Robinson’s got the creds: Originally trained in the natural sciences he received degrees in applied physics (BSc) and material science (MPhil) from Sussex University and physics (PhD) from Cambridge University (Churchill College) in England. He also has an MBA from Boston University and decades of research experience at places like IBM Corp. (NYSE: IBM), Fairchild Semiconductor International (Nasdaq: FCS), and Cabot Corp. (NYSE: CBT). He’s got some interesting views on light and photonics in general. For instance, he thinks there’s a big future in LEDs for new lighting and display applications: “They’re more efficient than light bulbs, which is an archaic technology. The LED is to the lightbulb as the transistor was to vacuum tubes. It’s so much more efficient that it’s like discovering oil.”

Robinson follows many of the activities with new photonic materials technology at the Center’s labs, and he says progress is being made with light-emitting polymers. “You don’t need the expensive crystal substrate in many cases."

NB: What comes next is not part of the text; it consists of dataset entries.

/-- Set D for the pages of an sts (R31): where a leaf has changed and the new walk refuses the store, its lanes fault. -/
def stampDirty (s : State) : List WLane → State × List (Nat × Word × Nat × Nat)
  | [] => (s, [])
  | l :: r =>
    let (res, s) := checkLane s (verDesc true) l true
    let (s, bad) := stampDirty s r
    match res with
    | .error (c, i) => (s, (l.t, l.va, c, i) :: bad)
    | .ok _ => (s, bad)

/-- The chunk of the string at issue, in a replay-log context (R457). -/
def issChunk (s : State) : Option Nat × State :=
  if (getCtx s s.iss.ctx).replay && !replaying s s.iss.ctx then
    let s := openChunk s
    ((s.chunks.find? (isOpen s)).map (·.num), s)
  else (none, s)

/-- A fault of the instruction as a whole, in every active lane, at the address of the lowest one. (log 56: DEDUCED, unsafe.) -/
def wholeFault (s : State) (code : Nat) (va : Word) : State := raiseFault s code 0 (laneOf (s.iss.act.headD 0)) va (laneMask s.iss.act)

/-- Steps 2 to 5 of an sts whose lanes are translated (R89, R90): it faults, waits for an entry of the queue and repeats steps 2 and 3, or takes its
stamp and enters, when the pages' D is set. -/
def stsEnter (s : State) (ls : List WLane) (gs : List Granule) : State :=
  let va := (ls.head?.map (·.va)).getD 0
  let r := getStamp s s.iss.shed s.iss.ctx
  if s.clock.state = 2 || r.faild then wholeFault s 0x31 va
  else
    let (e, l, s) := clockRead s
    if (getCtx s s.iss.ctx).epsmax.toNat < satTo 0xFFFFFFFF ((l - e) / 2) then wholeFault s 0x30 va
    else if 32 ≤ (s.holdq.filter (·.shed = s.iss.shed)).length then setPend s { kind := .sts gs, lanes := ls }
    else
      match stampDirty s ls with
      | (s, b :: bs) => faultLanes s (b :: bs)
      | (s, []) =>
        let stamp := Nat.max l (r.last + 1)
        let s := modStamp s s.iss.shed s.iss.ctx (fun r => { r with last := stamp })
        let (chunk, s) := issChunk s
        { s with holdq := s.holdq ++ [{ shed := s.iss.shed, ctx := s.iss.ctx, stamp := stamp, grans := gs, node := issNode s, chunk := chunk }] }

/-- sts (R89, R90, R345): the five steps of its issue. -/
def stsOp (s : State) (d a : BitVec 6) : State :=
  let ls := lanesAt s a 0 (fun t => (srcPair s t d).1) (fun t => (srcPair s t d).2)
  match checkLanes s (verDesc true) ls with
  | (s, b :: bs) => faultLanes s (b :: bs)
  | (s, []) =>
    let (s, gs) := stampGrans s ls []
    stsEnter s ls gs

/-- The version engine receives a stamped store (R96): it performs it, or refuses it and raises event 0x0020 at the granule's base die, local physical bits
14:12 (R71), with the correlation number where this device knows it. Whether it was performed. -/
def engineStore (s : State) (corr writer shed ctx region num stamp data : Nat) : Bool × State :=
  let (_, l, s) := clockRead s
  let a := region + 96 * num
  if s.clock.state ≠ 2 ∧ l < stamp + s.dstamp.toNat then (true, verStore s region num stamp data)
  else (false, emit s 0x0020 1 (a / 4096 % 8) corr stamp (writer + shed * 256 + ctx * 65536) ((leBytes 8 a).map (·.toNat)) { ctx := if writer = s.peer.toNat then ctx else 0 })

/-- A released stamped store of a context was refused. -/
def stampRefused (s : State) (shed ctx : Nat) : State := modStamp s shed ctx (fun r => { r with refd := true })

/-- The payload of an STS flit (R154). -/
def stsPayload (s : State) (h : Held) (g : Granule) : List Byte :=
  leBytes 8 g.lo.toNat ++ leBytes 8 g.hi.toNat ++ leBytes 8 h.stamp ++ leBytes 8 (s.peer.toNat + h.shed * 256 + h.ctx * 65536)

/-- Whether this device's version engine has a granule (R96): a VERSIONED region holds it, and its memory is there. -/
def verHome (s : State) (region num : Nat) : Bool :=
  (regionOf s (region + 96 * num)).isSome && inMap s (region + 96 * num) 96 && unitOk s (region + 96 * num)

/-- Send one granule of a released entry (R92, R96). -/
def sendGranule (s : State) (h : Held) (g : Granule) : State :=
  if g.peer = s.peer.toNat then
    if !verHome s g.region g.num then stampRefused s h.shed h.ctx
    else
    let (ok, s) := engineStore s (corrOf s h.node) s.peer.toNat h.shed h.ctx g.region g.num h.stamp (g.lo.toNat + g.hi.toNat * 2 ^ 64)
    if ok then s else stampRefused s h.shed h.ctx
  else if sinks s h.ctx then s
  else match sendReq s h.shed h.ctx g.peer 7 2 (g.region + 96 * g.num) false (stsPayload s h g) .stamp (wd g.va) 16 h.stamp (chunk := h.chunk) with
    | some (_, s) => s
    | none => stampRefused s h.shed h.ctx

/-- The entry with the least stamp; entries of one context hold distinct stamps. -/
def leastHeld (q : List Held) : Option Held := q.foldl (fun best h => match best with
  | none => some h
  | some b => if h.stamp < b.stamp then some h else some b) none

/-- The held entry of a shed with the least stamp. -/
def nextHeld (s : State) (shed : Nat) : Option Held := leastHeld (s.holdq.filter (·.shed = shed))

/-- Release an entry: its granules are sent (R92). -/
def releaseHeld (s : State) (h : Held) : State :=
  h.grans.foldl (fun s g => sendGranule s h g) { s with holdq := s.holdq.filter (· ≠ h) }

/-- The clock's E reaches the least stamp held on a shed, and the entry is released (R92). -/
def releaseStamp (s : State) (shed : Nat) : State :=
  if s.clock.state = 2 then s
  else match nextHeld s shed with
    | none => s
    | some h =>
      let s := clockReach s h.stamp
      if reached s h.stamp then releaseHeld s h else s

Okay, we’ll buy that. The only problem is, we report for a telecom publication, and we were in search of telecom technology, of which there isn’t much at the Photonics Center. The Center has had a couple of telecom deals, but not much going on right now. FiberGrade, which developed new test and measurement devices, was recently sold to PIXT Ltd. (see PXIT Acquires FiberGrade). Specialty optical fiber company Verrillon Inc. is still growing, according to Robinson: It's even made an acquisition and has since "graduated" from the Center, getting its own space (see Verrillon Gets Active in Passives).

But for the moment, the Center appears to be have more deals for photonic applications in fields such as life sciences, security, and displays. Robinson, though, fully believes that optics will continue to influence the future of telecom.

”It will come back,” says he, speaking of the market for emerging optical technology in telecom.

Hopeful words indeed. And judging from our visits with a number of Boston-area networkers, it is coming back. Slowly – but surely.